Professor Kauffman is the author of Bad Girls and Sick Boys, which “turns the pornography debate on its head with this audacious analysis of recent taboo-shattering fiction, film, and performance art,” according to her website.

Meanwhile, her fellow panelist Teresa L. Ebert argued that Georg W. F. Hegel’s theory of “picture thinking” could be extended from religion to deconstructing women’s romantic fiction. “Like religion, popular texts such as women’s romances reorient the subject but leave intact the objective social conditions in which she lives,” she argued. “They do this by substituting love, intimacy and sentimentality for social justice and economic equality.”

The State University of New York (SUNY) Albany professor is the author of Ludic Feminism and After; she argues for “a ‘red feminism’ and a ‘red cultural studies’ in the context of academic professionalization and the corporatization of the university,” according to her faculty biography.

“Fantasy functions through picture-thinking and in similar ways to religion’s holy trinity and garden narratives,” Ebert argued. “It negates social totality and inverts the relationship of the self to the social, turning social relations which are historical and shaped by material conditions into asocial sensuous bonds of affect and rewrites love, which is a social relation among people, as in Marx’s words ‘a fantastic relation between things.’”

“However, by providing an illusory happiness through picture-thinking which represses the conceptual critique of the everyday, romances delay the struggles for real happiness,” she later argued.
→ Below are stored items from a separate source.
-- ==== Sys2Proof/Tests/Slice0.lean ====
section
/-!
SUPPORT. Tests: terms that WellFormed refuses, words of the manual, single steps whose results the manual works out, and, for every
statement with hypotheses, a concrete state and operands that meet them.
-/

namespace Sys2Proof.Tests

set_option Elab.async false

open Sys2Proof.Machine Sys2Proof.Claims

/-! WellFormed: a term for each kind of check, refused. -/

theorem test_registers_refused : [Instr.add 32 0 0, .add 0 32 0, .add 0 0 32, .clz 32 0, .clz 0 32, .csrrw 0 0 4096, .jal 32 0,
    .jal 0 2097152, .jalr 0 0 65536, .beq 32 0 0, .beq 0 32 0, .beq 0 0 8192, .addi 0 0 65536, .slli 0 0 64, .lui 0 2097152,
    .ldsS8 0 0 8192, .stsZ64 0 32 0].all (fun i => !wellFormed i) = true := by decide

theorem test_brick_fields_refused : [Instr.vadd 32 0 0 0 0 0 0, .vadd 0 32 0 0 0 0 0, .vadd 0 0 32 0 0 0 0, .vadd 0 0 0 8 0 0 0,
    .vadd 0 0 0 0 8 0 0, .vadd 0 0 0 0 0 2 0, .vadd 0 0 0 0 0 0 2, .vfadd 0 0 0 0 5 0 0, .vfadd 0 0 0 0 6 0 0, .vfadd 0 0 0 0 8 0 0,
    .vceq 8 0 0 0 0 0 0, .vmand 8 0 0 0, .vmand 0 8 0 0, .vmand 0 0 8 0, .vmpopc 8 0 0, .vcvt 0 0 12 0 0 0, .vpack 0 0 32 0 0 0,
    .vrsum 0 0 4 0 0 0, .vaddx 0 0 32 0 0 0, .vaddx 0 0 0 0 0 2, .vslide 0 0 32 0 0 0, .vslide 0 0 0 0 3 0, .vrot 0 0 0 0 3 0,
    .vmovx 0 0 0 2].all (fun i => !wellFormed i) = true := by decide

theorem test_pairs_refused : [Instr.ofs 16 0 0 0 0 0 0 0x4C811218, .ofs 0 0 0 0 0 0 4 0x4C811218, .ofs 0 0 0 0 0 0 0 0x70000000,
    .ofs 0 0 0 1 0 0 0 0x64216012, .ofs 0 0 0 0 0 0 0 (2 ^ 32 + 0x4C811218)].all (fun i => !wellFormed i) = true := by decide

theorem test_system_fields_refused : [Instr.setofs 0 0 0, .setofs 0 0 8, .adj 0 0 32 0, .adj 0 0 0 6, .sset 0 16, .vld 0 16 0 0,
    .vld 0 0 8 0, .vld 0 0 0 2, .vgath 0 0 0 2 0 0, .vgath 0 0 0 0 32 0, .spld 32 0 0 0, .atomAld 0 0 0 4 0 0 1 0, .atomAld 0 0 0 0 2 0 1 0,
    .atomAld 0 0 0 0 0 2 1 0, .atomAld 0 0 0 0 0 0 2 0, .atomAld 0 0 0 0 0 0 0 2, .atomAld 0 0 0 0 0 0 1 4, .phase 4, .bar 0 0 4,
    .mfmt 32 0, .mfmt 0 4, .wld 0 0 2 0 0, .wld 0 0 0 0 2, .mrow 0 4 0 0 0, .mrow 0 0 0 0 4, .azero 4, .ast 0 0 0 12 0, .ast 0 0 0 0 2,
    .cpset 0 4, .nlsend 0 0 0 4, .palloc 32 0, .mset 0 32, .accept 32, .lanemap 0 0 32].all (fun i => !wellFormed i) = true := by decide

/-! Decoding: a word of each family as the manual writes it, or made from its layout in the manual bit by bit. -/

/-- Whether a word decodes to an instruction. -/
def reads (w : Nat) (i : Instr) : Prop := decode (wordBytes w) = .ok (i, 4)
A self-proclaimed Marxist, Ebert compared the violence of Abu Ghraib with romance novel plots during a previous MLA Convention. “The women’s romance novels that feature textuality, love and intimacy also, as part of the same structure, feature the aggression and violence we see at Abu Ghraib,” she said in 2006.

“The ideology critique of religion and popular texts is a contribution to ending the social relations that require illusion,” concluded Professor Ebert this year. She seems to think society would be better off without both.

Bethany Stotts is a staff writer at Accuracy in Academia.